The freshwater microalga Scenedesmus sp. has been shown to have notable antimicrobial properties against a wide range of bacterial pathogens. It was reported that acetone, methanol, and dichloromethane extracts slightly inhibited the growth of Pseudomonas sp. and Xanthomonas oryzae, as did hot- and cold-water extracts (Beena and Krishnika, 2011) Moreover, the antimicrobial activity of Scenedesmus NT8c extracts was in accordance with Marrez et al. (2019) who reported that different organic extracts have shown considerable inhibition against S. aureus, E.coli, and S. typhi. In the present study, the 70% methanol extract of Scenedesmus sp. NT8C showed strong inhibition against gram-positive bacteria but not gram-negative bacteria. This is partially consistent with other studies conducted on the same species (Table 3).

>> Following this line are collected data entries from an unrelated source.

@[simp] theorem State.setPort_pending (i : Nat) (p : PortRun) : (s.setPort i p).pending = s.pending := rfl
@[simp] theorem State.setPort_regs (i : Nat) (p : PortRun) : (s.setPort i p).regs = s.regs := rfl
@[simp] theorem State.setPort_time (i : Nat) (p : PortRun) : (s.setPort i p).time = s.time := rfl
@[simp] theorem State.setPort_cleared (i : Nat) (p : PortRun) : (s.setPort i p).cleared = s.cleared := rfl
@[simp] theorem State.setPort_latchP (i : Nat) (p : PortRun) : (s.setPort i p).latchP = s.latchP := rfl
@[simp] theorem State.setPort_latchC (i : Nat) (p : PortRun) : (s.setPort i p).latchC = s.latchC := rfl
@[simp] theorem State.setPort_latchF (i : Nat) (p : PortRun) : (s.setPort i p).latchF = s.latchF := rfl
@[simp] theorem State.setPort_clusters (i : Nat) (p : PortRun) : (s.setPort i p).clusters = s.clusters := rfl
@[simp] theorem State.setPort_mcasts (i : Nat) (p : PortRun) : (s.setPort i p).mcasts = s.mcasts := rfl
@[simp] theorem State.setPort_caddy (i : Nat) (p : PortRun) : (s.setPort i p).caddy = s.caddy := rfl
@[simp] theorem State.setPort_hbm (i : Nat) (p : PortRun) : (s.setPort i p).hbm = s.hbm := rfl
@[simp] theorem State.setPort_reqs (i : Nat) (p : PortRun) : (s.setPort i p).reqs = s.reqs := rfl
@[simp] theorem State.setPort_nextReq (i : Nat) (p : PortRun) : (s.setPort i p).nextReq = s.nextReq := rfl
@[simp] theorem State.setPort_arb (i : Nat) (p : PortRun) : (s.setPort i p).arb = s.arb := rfl
@[simp] theorem State.setPort_seq (i : Nat) (p : PortRun) : (s.setPort i p).seq = s.seq := rfl
@[simp] theorem State.setPort_link (i : Nat) (p : PortRun) : (s.setPort i p).link = s.link := rfl
@[simp] theorem State.setPort_can (i : Nat) (p : PortRun) : (s.setPort i p).can = s.can := rfl
@[simp] theorem State.setPort_power (i : Nat) (p : PortRun) : (s.setPort i p).power = s.power := rfl
@[simp] theorem State.setPort_thermal (i : Nat) (p : PortRun) : (s.setPort i p).thermal = s.thermal := rfl
@[simp] theorem State.setPort_bring (i : Nat) (p : PortRun) : (s.setPort i p).bring = s.bring := rfl
@[simp] theorem State.setPort_flash (i : Nat) (p : PortRun) : (s.setPort i p).flash = s.flash := rfl
@[simp] theorem State.setPort_age (i : Nat) (p : PortRun) : (s.setPort i p).age = s.age := rfl
@[simp] theorem State.setPort_lanes (i : Nat) (p : PortRun) : (s.setPort i p).lanes = s.lanes := rfl
@[simp] theorem State.setPort_snap (i : Nat) (p : PortRun) : (s.setPort i p).snap = s.snap := rfl
@[simp] theorem State.setPort_out (i : Nat) (p : PortRun) : (s.setPort i p).out = s.out := rfl
@[simp] theorem State.setPort_free (i : Nat) (p : PortRun) : (s.setPort i p).free = s.free := rfl

@[simp] theorem State.setConn_pending (n c : Nat) (x : Conn) : (s.setConn n c x).pending = s.pending := rfl
@[simp] theorem State.setConn_regs (n c : Nat) (x : Conn) : (s.setConn n c x).regs = s.regs := rfl
@[simp] theorem State.setConn_time (n c : Nat) (x : Conn) : (s.setConn n c x).time = s.time := rfl
@[simp] theorem State.setConn_cleared (n c : Nat) (x : Conn) : (s.setConn n c x).cleared = s.cleared := rfl
@[simp] theorem State.setConn_latchP (n c : Nat) (x : Conn) : (s.setConn n c x).latchP = s.latchP := rfl
@[simp] theorem State.setConn_latchC (n c : Nat) (x : Conn) : (s.setConn n c x).latchC = s.latchC := rfl
@[simp] theorem State.setConn_latchF (n c : Nat) (x : Conn) : (s.setConn n c x).latchF = s.latchF := rfl
@[simp] theorem State.setConn_clusters (n c : Nat) (x : Conn) : (s.setConn n c x).clusters = s.clusters := rfl
@[simp] theorem State.setConn_mcasts (n c : Nat) (x : Conn) : (s.setConn n c x).mcasts = s.mcasts := rfl
@[simp] theorem State.setConn_caddy (n c : Nat) (x : Conn) : (s.setConn n c x).caddy = s.caddy := rfl
@[simp] theorem State.setConn_hbm (n c : Nat) (x : Conn) : (s.setConn n c x).hbm = s.hbm := rfl
@[simp] theorem State.setConn_reqs (n c : Nat) (x : Conn) : (s.setConn n c x).reqs = s.reqs := rfl
@[simp] theorem State.setConn_nextReq (n c : Nat) (x : Conn) : (s.setConn n c x).nextReq = s.nextReq := rfl
@[simp] theorem State.setConn_arb (n c : Nat) (x : Conn) : (s.setConn n c x).arb = s.arb := rfl
@[simp] theorem State.setConn_seq (n c : Nat) (x : Conn) : (s.setConn n c x).seq = s.seq := rfl
@[simp] theorem State.setConn_link (n c : Nat) (x : Conn) : (s.setConn n c x).link = s.link := rfl
@[simp] theorem State.setConn_can (n c : Nat) (x : Conn) : (s.setConn n c x).can = s.can := rfl
@[simp] theorem State.setConn_power (n c : Nat) (x : Conn) : (s.setConn n c x).power = s.power := rfl
@[simp] theorem State.setConn_thermal (n c : Nat) (x : Conn) : (s.setConn n c x).thermal = s.thermal := rfl
@[simp] theorem State.setConn_bring (n c : Nat) (x : Conn) : (s.setConn n c x).bring = s.bring := rfl
@[simp] theorem State.setConn_flash (n c : Nat) (x : Conn) : (s.setConn n c x).flash = s.flash := rfl
@[simp] theorem State.setConn_age (n c : Nat) (x : Conn) : (s.setConn n c x).age = s.age := rfl
@[simp] theorem State.setConn_lanes (n c : Nat) (x : Conn) : (s.setConn n c x).lanes = s.lanes := rfl
@[simp] theorem State.setConn_snap (n c : Nat) (x : Conn) : (s.setConn n c x).snap = s.snap := rfl
@[simp] theorem State.setConn_out (n c : Nat) (x : Conn) : (s.setConn n c x).out = s.out := rfl
@[simp] theorem State.setConn_free (n c : Nat) (x : Conn) : (s.setConn n c x).free = s.free := rfl

@[simp] theorem State.setMq_pending (rx : Bool) (q : Nat) (m : MqRun) : (s.setMq rx q m).pending = s.pending := rfl
@[simp] theorem State.setMq_regs (rx : Bool) (q : Nat) (m : MqRun) : (s.setMq rx q m).regs = s.regs := rfl
@[simp] theorem State.setMq_time (rx : Bool) (q : Nat) (m : MqRun) : (s.setMq rx q m).time = s.time := rfl
@[simp] theorem State.setMq_cleared (rx : Bool) (q : Nat) (m : MqRun) : (s.setMq rx q m).cleared = s.cleared := rfl
@[simp] theorem State.setMq_latchP (rx : Bool) (q : Nat) (m : MqRun) : (s.setMq rx q m).latchP = s.latchP := rfl
@[simp] theorem State.setMq_latchC (rx : Bool) (q : Nat) (m : MqRun) : (s.setMq rx q m).latchC = s.latchC := rfl
@[simp] theorem State.setMq_latchF (rx : Bool) (q : Nat) (m : MqRun) : (s.setMq rx q m).latchF = s.latchF := rfl
@[simp] theorem State.setMq_clusters (rx : Bool) (q : Nat) (m : MqRun) : (s.setMq rx q m).clusters = s.clusters := rfl
@[simp] theorem State.setMq_mcasts (rx : Bool) (q : Nat) (m : MqRun) : (s.setMq rx q m).mcasts = s.mcasts := rfl
@[simp] theorem State.setMq_caddy (rx : Bool) (q : Nat) (m : MqRun) : (s.setMq rx q m).caddy = s.caddy := rfl
@[simp] theorem State.setMq_hbm (rx : Bool) (q : Nat) (m : MqRun) : (s.setMq rx q m).hbm = s.hbm := rfl
@[simp] theorem State.setMq_reqs (rx : Bool) (q : Nat) (m : MqRun) : (s.setMq rx q m).reqs = s.reqs := rfl
@[simp] theorem State.setMq_nextReq (rx : Bool) (q : Nat) (m : MqRun) : (s.setMq rx q m).nextReq = s.nextReq := rfl
@[simp] theorem State.setMq_arb (rx : Bool) (q : Nat) (m : MqRun) : (s.setMq rx q m).arb = s.arb := rfl
@[simp] theorem State.setMq_seq (rx : Bool) (q : Nat) (m : MqRun) : (s.setMq rx q m).seq = s.seq := rfl
@[simp] theorem State.setMq_link (rx : Bool) (q : Nat) (m : MqRun) : (s.setMq rx q m).link = s.link := rfl
@[simp] theorem State.setMq_can (rx : Bool) (q : Nat) (m : MqRun) : (s.setMq rx q m).can = s.can := rfl
@[simp] theorem State.setMq_power (rx : Bool) (q : Nat) (m : MqRun) : (s.setMq rx q m).power = s.power := rfl
@[simp] theorem State.setMq_thermal (rx : Bool) (q : Nat) (m : MqRun) : (s.setMq rx q m).thermal = s.thermal := rfl
@[simp] theorem State.setMq_bring (rx : Bool) (q : Nat) (m : MqRun) : (s.setMq rx q m).bring = s.bring := rfl
@[simp] theorem State.setMq_flash (rx : Bool) (q : Nat) (m : MqRun) : (s.setMq rx q m).flash = s.flash := rfl
@[simp] theorem State.setMq_age (rx : Bool) (q : Nat) (m : MqRun) : (s.setMq rx q m).age = s.age := rfl
@[simp] theorem State.setMq_lanes (rx : Bool) (q : Nat) (m : MqRun) : (s.setMq rx q m).lanes = s.lanes := rfl
@[simp] theorem State.setMq_snap (rx : Bool) (q : Nat) (m : MqRun) : (s.setMq rx q m).snap = s.snap := rfl
@[simp] theorem State.setMq_out (rx : Bool) (q : Nat) (m : MqRun) : (s.setMq rx q m).out = s.out := rfl
@[simp] theorem State.setMq_free (rx : Bool) (q : Nat) (m : MqRun) : (s.setMq rx q m).free = s.free := rfl

@[simp] theorem State.setColl_pending (n : Nat) (c : Collective) : (s.setColl n c).pending = s.pending := rfl
@[simp] theorem State.setColl_regs (n : Nat) (c : Collective) : (s.setColl n c).regs = s.regs := rfl
@[simp] theorem State.setColl_time (n : Nat) (c : Collective) : (s.setColl n c).time = s.time := rfl
@[simp] theorem State.setColl_cleared (n : Nat) (c : Collective) : (s.setColl n c).cleared = s.cleared := rfl
@[simp] theorem State.setColl_latchP (n : Nat) (c : Collective) : (s.setColl n c).latchP = s.latchP := rfl
@[simp] theorem State.setColl_latchC (n : Nat) (c : Collective) : (s.setColl n c).latchC = s.latchC := rfl
@[simp] theorem State.setColl_latchF (n : Nat) (c : Collective) : (s.setColl n c).latchF = s.latchF := rfl
@[simp] theorem State.setColl_clusters (n : Nat) (c : Collective) : (s.setColl n c).clusters = s.clusters := rfl
@[simp] theorem State.setColl_mcasts (n : Nat) (c : Collective) : (s.setColl n c).mcasts = s.mcasts := rfl
@[simp] theorem State.setColl_caddy (n : Nat) (c : Collective) : (s.setColl n c).caddy = s.caddy := rfl
@[simp] theorem State.setColl_hbm (n : Nat) (c : Collective) : (s.setColl n c).hbm = s.hbm := rfl
@[simp] theorem State.setColl_reqs (n : Nat) (c : Collective) : (s.setColl n c).reqs = s.reqs := rfl
@[simp] theorem State.setColl_nextReq (n : Nat) (c : Collective) : (s.setColl n c).nextReq = s.nextReq := rfl
@[simp] theorem State.setColl_arb (n : Nat) (c : Collective) : (s.setColl n c).arb = s.arb := rfl
@[simp] theorem State.setColl_seq (n : Nat) (c : Collective) : (s.setColl n c).seq = s.seq := rfl
@[simp] theorem State.setColl_link (n : Nat) (c : Collective) : (s.setColl n c).link = s.link := rfl
@[simp] theorem State.setColl_can (n : Nat) (c : Collective) : (s.setColl n c).can = s.can := rfl
@[simp] theorem State.setColl_power (n : Nat) (c : Collective) : (s.setColl n c).power = s.power := rfl
@[simp] theorem State.setColl_thermal (n : Nat) (c : Collective) : (s.setColl n c).thermal = s.thermal := rfl
@[simp] theorem State.setColl_bring (n : Nat) (c : Collective) : (s.setColl n c).bring = s.bring := rfl
@[simp] theorem State.setColl_flash (n : Nat) (c : Collective) : (s.setColl n c).flash = s.flash := rfl
@[simp] theorem State.setColl_age (n : Nat) (c : Collective) : (s.setColl n c).age = s.age := rfl
@[simp] theorem State.setColl_lanes (n : Nat) (c : Collective) : (s.setColl n c).lanes = s.lanes := rfl
@[simp] theorem State.setColl_snap (n : Nat) (c : Collective) : (s.setColl n c).snap = s.snap := rfl
@[simp] theorem State.setColl_out (n : Nat) (c : Collective) : (s.setColl n c).out = s.out := rfl
@[simp] theorem State.setColl_free (n : Nat) (c : Collective) : (s.setColl n c).free = s.free := rfl

/-! ### Read after write -/

@[simp] theorem State.cluster_setCluster_self (c : Nat) (x : Cluster) : (s.setCluster c x).cluster c = x :=
  Tbl.get_put_self _ _ _ _
theorem State.cluster_setCluster_ne {c d : Nat} (x : Cluster) (h : d ≠ c) :
    (s.setCluster c x).cluster d = s.cluster d := Tbl.get_put_ne _ _ _ _ h
@[simp] theorem State.engine_setEngine_self (c : Nat) (x : Engine) : (s.setEngine c x).engine c = x := by
  simp [State.setEngine, State.engine]
@[simp] theorem State.tg_setEngine (c : Nat) (x : Engine) (d : Nat) : (s.setEngine c x).tg d = s.tg d := by
  by_cases h : d = c
  · subst h; simp [State.setEngine, State.tg]
  · simp [State.setEngine, State.tg, State.cluster_setCluster_ne s _ h]
@[simp] theorem State.tg_setTg_self (c : Nat) (x : Tg) : (s.setTg c x).tg c = x := by
  simp [State.setTg, State.tg]
@[simp] theorem State.engine_setTg (c : Nat) (x : Tg) (d : Nat) : (s.setTg c x).engine d = s.engine d := by
  by_cases h : d = c
  · subst h; simp [State.setTg, State.engine]
  · simp [State.setTg, State.engine, State.cluster_setCluster_ne s _ h]
@[simp] theorem State.ctx_setCtx_self (c : Nat) (x : CtxRun) : (s.setCtx c x).ctx c = x :=
  Tbl.get_put_self _ _ _ _
theorem State.ctx_setCtx_ne {c d : Nat} (x : CtxRun) (h : d ≠ c) : (s.setCtx c x).ctx d = s.ctx d :=
  Tbl.get_put_ne _ _ _ _ h
@[simp] theorem State.ring_setRing_self (c r : Nat) (x : RingRun) : (s.setRing c r x).ring c r = x :=
  Tbl.get_put_self _ _ _ _
@[simp] theorem State.tagBal_setTag_self (c t : Nat) (v : Int) : (s.setTag c t v).tagBal c t = v :=
  Tbl.get_put_self _ _ _ _
@[simp] theorem State.port_setPort_self (i : Nat) (p : PortRun) : (s.setPort i p).port i = p :=
  Tbl.get_put_self _ _ _ _
@[simp] theorem State.conn_setConn_self (n c : Nat) (x : Conn) : (s.setConn n c x).conn n c = x :=
  Tbl.get_put_self _ _ _ _
@[simp] theorem State.mq_setMq_self (rx : Bool) (q : Nat) (m : MqRun) : (s.setMq rx q m).mq rx q = m :=
  Tbl.get_put_self _ _ _ _
@[simp] theorem State.reg_count_self (i j n : Nat) : (s.count i j n).reg i j = s.reg i j + BitVec.ofNat 64 n := by
  simp [State.count]

end Sys2Proof.Machine
end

On the other hand, it has been claimed that linolenic acid inhibits enoyl-acyl carrier protein reductase (FabI) in bacteria which plays a fundamental role in the synthesis and growth of bacterial fatty acids (Zheng et al., 2005). High amounts of linolenic acid were found in I. galbana, Scenedesmus sp. NT8c and Chlorella sp. FN1. This might indicate that these species have antimicrobial properties. In all cases, the antimicrobial activity was produced by intracellular extracts. Thus, the antimicrobial compounds must be extracted by an efficient method. However, disc-diffusion assays did not show zones of inhibition, probably because the concentration of those compounds was very low or they had low diffusion rates through the discs. Therefore, the spot-on-lawn method was adopted to show more antimicrobial activity and to confirm the findings, as it enabled direct contact between the compounds and the pathogens.

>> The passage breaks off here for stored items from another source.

-- ==== Sys2Proof/Tests/Slice0.lean ====
section
/-! SUPPORT. Tests: an ill-formed command for each check of WellFormed; for every statement of the obligations a
state and operands that meet its hypotheses, clause by clause; and the worked examples that the manual gives. -/

namespace Sys2Proof.Machine

set_option Elab.async false

/-! ### Ill-formed commands -/

def thOk : Th := ⟨0, 0, 8⟩
def thBad : Th := ⟨0, 0, 0⟩
def noFrame : MFrame := ⟨0, 0, 0, 0, 64, 0, 0, 0, 0, 0, 0, 0, 0x86DD, 0, 0, 0, 0, 0, 0, 0, []⟩

theorem test_wf_refuses_bus_and_sdo_sizes :
    (Instr.dictionaryWrite .bar0 0x2100 2 3 0 false).wf = false ∧ (Instr.sdoWrite 0x2100 2 5 0).wf = false
    ∧ (Instr.dictionaryWrite .bar0 0x2100 2 4 0 false).wf = true := by decide

theorem test_wf_refuses_word_errors :
    (Instr.sliceRead 0 [⟨18, 1⟩] false).wf = false ∧ (Instr.scrubCaddyLine 0 0 [⟨0, 0⟩] false).wf = false
    ∧ (Instr.sliceRead 0 [⟨15, 72⟩] false).wf = true
    ∧ (Instr.stationaryLoad 0 [⟨.cup, 0, 80⟩]).wf = false ∧ (Instr.egressTransmit 0 [⟨512, 1⟩]).wf = false := by decide

theorem test_wf_refuses_registers_above_254 :
    (Instr.groupIssue 0 0 [(0, [255])] [] .none).wf = false ∧ (Instr.groupIssue 0 0 [] [255] .none).wf = false
    ∧ (Instr.groupIssue 0 0 [] [] { IssueErrs.none with regs := [⟨32, 0, 2⟩] }).wf = false
    ∧ (Instr.aluInstruction thOk (.add 255 (.reg 0) (.reg 1))).wf = false
    ∧ (Instr.aluInstruction thOk (.select 0 (.reg 255) (.reg 0) (.reg 1))).wf = false
    ∧ (Instr.aluInstruction thOk (.mul64 0 255 2)).wf = false ∧ (Instr.aluInstruction thOk (.special .sqrt 255 (.reg 0))).wf = false
    ∧ (Instr.aluInstruction thOk (.branchIf (.reg 255) 0)).wf = false ∧ (Instr.aluInstruction thOk (.call 255 0)).wf = false
    ∧ (Instr.aluInstruction thOk (.ret 255)).wf = false ∧ (Instr.aluInstruction thBad (.branch 0)).wf = false := by decide

theorem test_wf_refuses_collective_operands :
    (Instr.gmat thOk (.imm 1) .fp16 .fp16 255 0 0).wf = false ∧ (Instr.xlaneGet thOk (.imm 1) 0 255 (.imm 0)).wf = false
    ∧ (Instr.xlanePoll thOk (.reg 255) .anyOf 0 (.reg 0)).wf = false
    ∧ (Instr.xlaneFold thBad (.imm 1) .sum false 0 (.reg 0)).wf = false := by decide

theorem test_wf_refuses_memory_operands :
    (Instr.ld thOk 0 2 3 true).wf = false ∧ (Instr.ldByp thOk 255 2 4).wf = false ∧ (Instr.ldDregs thOk 0 255 4).wf = false
    ∧ (Instr.st thOk 0 2 5).wf = false ∧ (Instr.memoryAtomic thOk .add .i32 0 255 2).wf = false
    ∧ (Instr.localLoad thOk 0 (.reg 1) 4 [⟨32768, 1⟩]).wf = false ∧ (Instr.localStore thOk (.reg 1) 255 4).wf = false
    ∧ (Instr.windowStore thOk (.reg 1) 0 7).wf = false ∧ (Instr.windowLoad thOk 0 (.reg 255) 4 []).wf = false
    ∧ (Instr.localAtomic thOk .add .i32 255 (.reg 0) 1 []).wf = false ∧ (Instr.prefetch thOk 255 (.imm 1)).wf = false := by decide

theorem test_wf_refuses_control_and_draws :
    (Instr.fenceBlock thBad).wf = false ∧ (Instr.barBlock thBad).wf = false ∧ (Instr.ctTake thOk (.reg 255) (.imm 1)).wf = false
    ∧ (Instr.ctPost thOk (.imm 1) (.reg 255)).wf = false ∧ (Instr.cvt thOk ⟨0, 0, 0, false⟩ 255 0).wf = false
    ∧ (Instr.cvtK thOk ⟨0, 0, 0, false⟩ 0 0 255).wf = false ∧ (Instr.rngU32 thOk 255).wf = false
    ∧ (Instr.rngKseed thOk 0 255 0).wf = false ∧ (Instr.rngNormK thOk 0 255).wf = false := by decide

theorem test_wf_refuses_lengths :
    (Instr.morotikFrameReceive none { noFrame with hop := 256 } .good).wf = false ∧ (Instr.creditReceive 0 [0, 0, 0]).wf = false
    ∧ (Instr.bar2Write 0 [] false).wf = false ∧ (Instr.bar4StagingWrite 0 [] false).wf = false ∧ (Instr.bar2Read 0 0).wf = false
    ∧ (Instr.mctpGetEvidence [0]).wf = false ∧ (Instr.rpdo1Receive (List.replicate 65 0)).wf = false
    ∧ (Instr.leafPowerupCheck [true]).wf = false ∧ (Instr.ageingReplan []).wf = false := by decide

/-! ### The block and its dictionary: states and operands that meet the statements' hypotheses -/

/-- A device in READY, its leaves on, its link up and its CAN port running. -/
def up : State :=
  let s := State.reset
  { s with
    regs := [(0x201201, 0x500), (0x2B0001, 6)]
    bring := { s.bring with firmware := true, rom := false, leafOn := 0xF, checked := true, waves := List.range 8, marched := 3 }
    link := { s.link with up := true }
    can := { s.can with running := true } }

/-- The device with other values of some entries, given by key. -/
def withRegs (s : State) (rs : List (Nat × Word64)) : State := rs.foldl (fun s r => { s with regs := s.regs.set r.1 r.2 }) s

theorem test_witness_ResetHoldsResetValues : ∃ e, entryOf 0x2100 2 = some e := ⟨_, rfl⟩

theorem test_witness_StepTakesTheFrontCommand :
    ({ up with pending := [.caddyFlushDone, .fwVerify] } : State).pending = .caddyFlushDone :: [.fwVerify] := rfl

theorem test_witness_IdleStepIsOneClock :
    up.pending = [] ∧ up.dev ≠ devOff ∧ (withRegs up [(0x2B0001, 0)]).dev = devOff ∧ (withRegs up [(0x2B0001, 0)]).pending = [] := by decide +kernel

theorem test_witness_StepKeepsCanonicalForm :
    (Mem.wf up.hbm.mem = true ∧ up.hbm.poison = [] ∧ Tbl.rising up.regs = true)
    ∧ step { up with pending := [.fwCommandDone true] } = .next up := ⟨by decide +kernel, rfl⟩

theorem test_witness_WriteChecksComeInOrder :
    (up.entryWrite .bar0 0x2B00 1 0).2 ≠ .done ∧ indexExists 0x7777 = false
    ∧ (indexExists 0x2310 = true ∧ entryOf 0x2310 0xFE = none)
    ∧ (∃ e, entryOf 0x2B00 1 = some e ∧ e.writable = false)
    ∧ (∃ e, entryOf 0x2310 4 = some e ∧ e.writable = true ∧ Path.of .sdo ∉ rightsOf 0x2310 4
        ∧ Path.of .bar0 ∈ rightsOf 0x2310 4 ∧ State.reset.domainOn 0x2310 = false ∧ up.domainOn 0x2310 = true
        ∧ inRange 0x2310 4 ((e.merged (up.reg 0x2310 4) 19 &&& ~~~e.wo) ||| (19 &&& e.wo)) = false) := by
  refine ⟨by decide +kernel, by decide +kernel, by decide +kernel, ⟨_, rfl, by decide +kernel⟩, ⟨_, rfl, by decide +kernel⟩⟩

theorem test_witness_PlainEntryTakesItsWritableBits :
    ∃ e, entryOf 0x2A20 1 = some e ∧ e.writable = true ∧ Path.of .bar0 ∈ rightsOf 0x2A20 1 ∧ up.domainOn 0x2A20 = true
      ∧ inRange 0x2A20 1 ((e.merged (up.reg 0x2A20 1) 0 &&& ~~~e.wo) ||| (0 &&& e.wo)) = true := ⟨_, rfl, by decide +kernel⟩

theorem test_witness_EachWayWritesAndReports :
    up.mctpOn = true ∧ up.canOperational = true ∧ up.canOn = true ∧ up.bar0On = true ∧ up.sdoOn = true ∧ up.can.serving = false
    ∧ (up.setReg 0x2910 1 0).switchOn = true
    ∧ 1 < (0x2A20 : BitVec 16).toNat ∧ up.dev ≠ devBoot ∧ entryBytes 0x2A20 1 = 8
    ∧ entryBytes 0x2100 2 = 4 ∧ (up.canAccept.entryWrite .sdo 0x2100 2 5000).2 ≠ .done
    ∧ (up.canAccept.entryWrite .sdo 0x2100 2 1000).2 = .done := by decide +kernel

theorem test_witness_ReadsLatchOnTheirOwnPath :
    (up.mctpOn = true ∧ up.latchP.view = false ∧ counterTop 0x3A00 ≠ 0 ∧ 1 ≤ counterTop 0x3A00 ∧ up.domainOn 0x3A00 = true)
    ∧ (∃ e, entryOf 0x2A20 1 = some e ∧ e.wide = true ∧ up.bar0On = true ∧ up.dev ≠ devBoot ∧ up.domainOn 0x2A20 = true)
    ∧ (∃ e, entryOf 0x2B00 2 = some e ∧ e.wo ≠ 0 ∧ up.sdoOn = true ∧ up.can.serving = false ∧ up.domainOn 0x2B00 = true)
    ∧ indexExists 0x7777 = false :=
  ⟨by decide +kernel, ⟨_, rfl, by decide +kernel⟩, ⟨_, rfl, by decide +kernel⟩, by decide +kernel⟩

/-- Job 0 of context 0 with these words has started. -/
def job0 (w : List Word64) : Job :=
  { id := 0, ctx := 0, ring := 0, entry := 0, words := w, started := some 0, startLate := false, ftUnlock := false, exc := 0
    poison := false, fault := none, faultAt := 0, engine := none, moved := false, info := 0 }

/-- A COMPUTE job runs on cluster 0. -/
def busy : State :=
  { up with
    seq := { up.seq with jobs := [job0 [0x300000001, 1]] }
    clusters := [(0, { Cluster.idle with job := some 0 })] }

theorem test_witness_CupsplitIsLockedWhileJobsRun :
    Path.of .bar0 ∈ rightsOf 0x2500 8 ∧ up.domainOn 0x2500 = true ∧ fieldOf 8 3 0 ≤ 8 ∧ busy.clustersRun = true
    ∧ busy.domainOn 0x2500 = true ∧ up.clustersRun = false := by decide +kernel

/-! ### Caddies, HBM, arbitration and repair -/

/-- A read of the first sector of HBM by the sequencer, at its home slice. -/
def rd0 : Req := { mkReq .seqr .read (localAddr 0) 32 [] false true (.head 0) none with id := 7 }
def wr0 : Req := { rd0 with kind := .write, len := 0, data := List.replicate 32 0xA5 }
def at0 : Req := { rd0 with kind := .atomic .add .i32, len := 4, operands := [(1, 0)] }
/-- Line 0, all sectors valid. -/
def line0 : Line := ⟨0, 0xF, 0, 0, false, 0, 0x1234⟩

This study confirmed that all three species are capable of producing antimicrobial compounds in both laboratory and industrial-scale conditions after being grown outdoors. The findings also showed that some microalgal species can produce antimicrobial compounds in a commercial setting or they can be developed as food supplements or as biopreservatives.

Conclusion

This study demonstrates the proof-of-concept that microalgae have the potential to generate potent antimicrobial compounds that act against human and plant pathogens when extraction processes are performed using appropriate solvents and conditions. The study found that three species of microalgae can produce strong antimicrobial compounds that inhibit the growth of different species of pathogenic gram-positive bacteria. The inhibition activity was caused by unsaturated fatty acids and carotenoids – compounds that were extracted efficiently from the selected species. These bacteriostatic or bactericidal bioactive compounds may act independently or through synergistic actions, although their precise mechanism of action is still unknown. Therefore further scrutiny and investigation are required to help unravel the mechanisms of microalgae–microbe interactions at play. In summary, this study has paved the way towards demonstrating the presence and viability of potential high-value pharmaceutical antimicrobials with the prospect of large-scale production.

Declaration of Competing Interest

The authors declare no conflict of interest.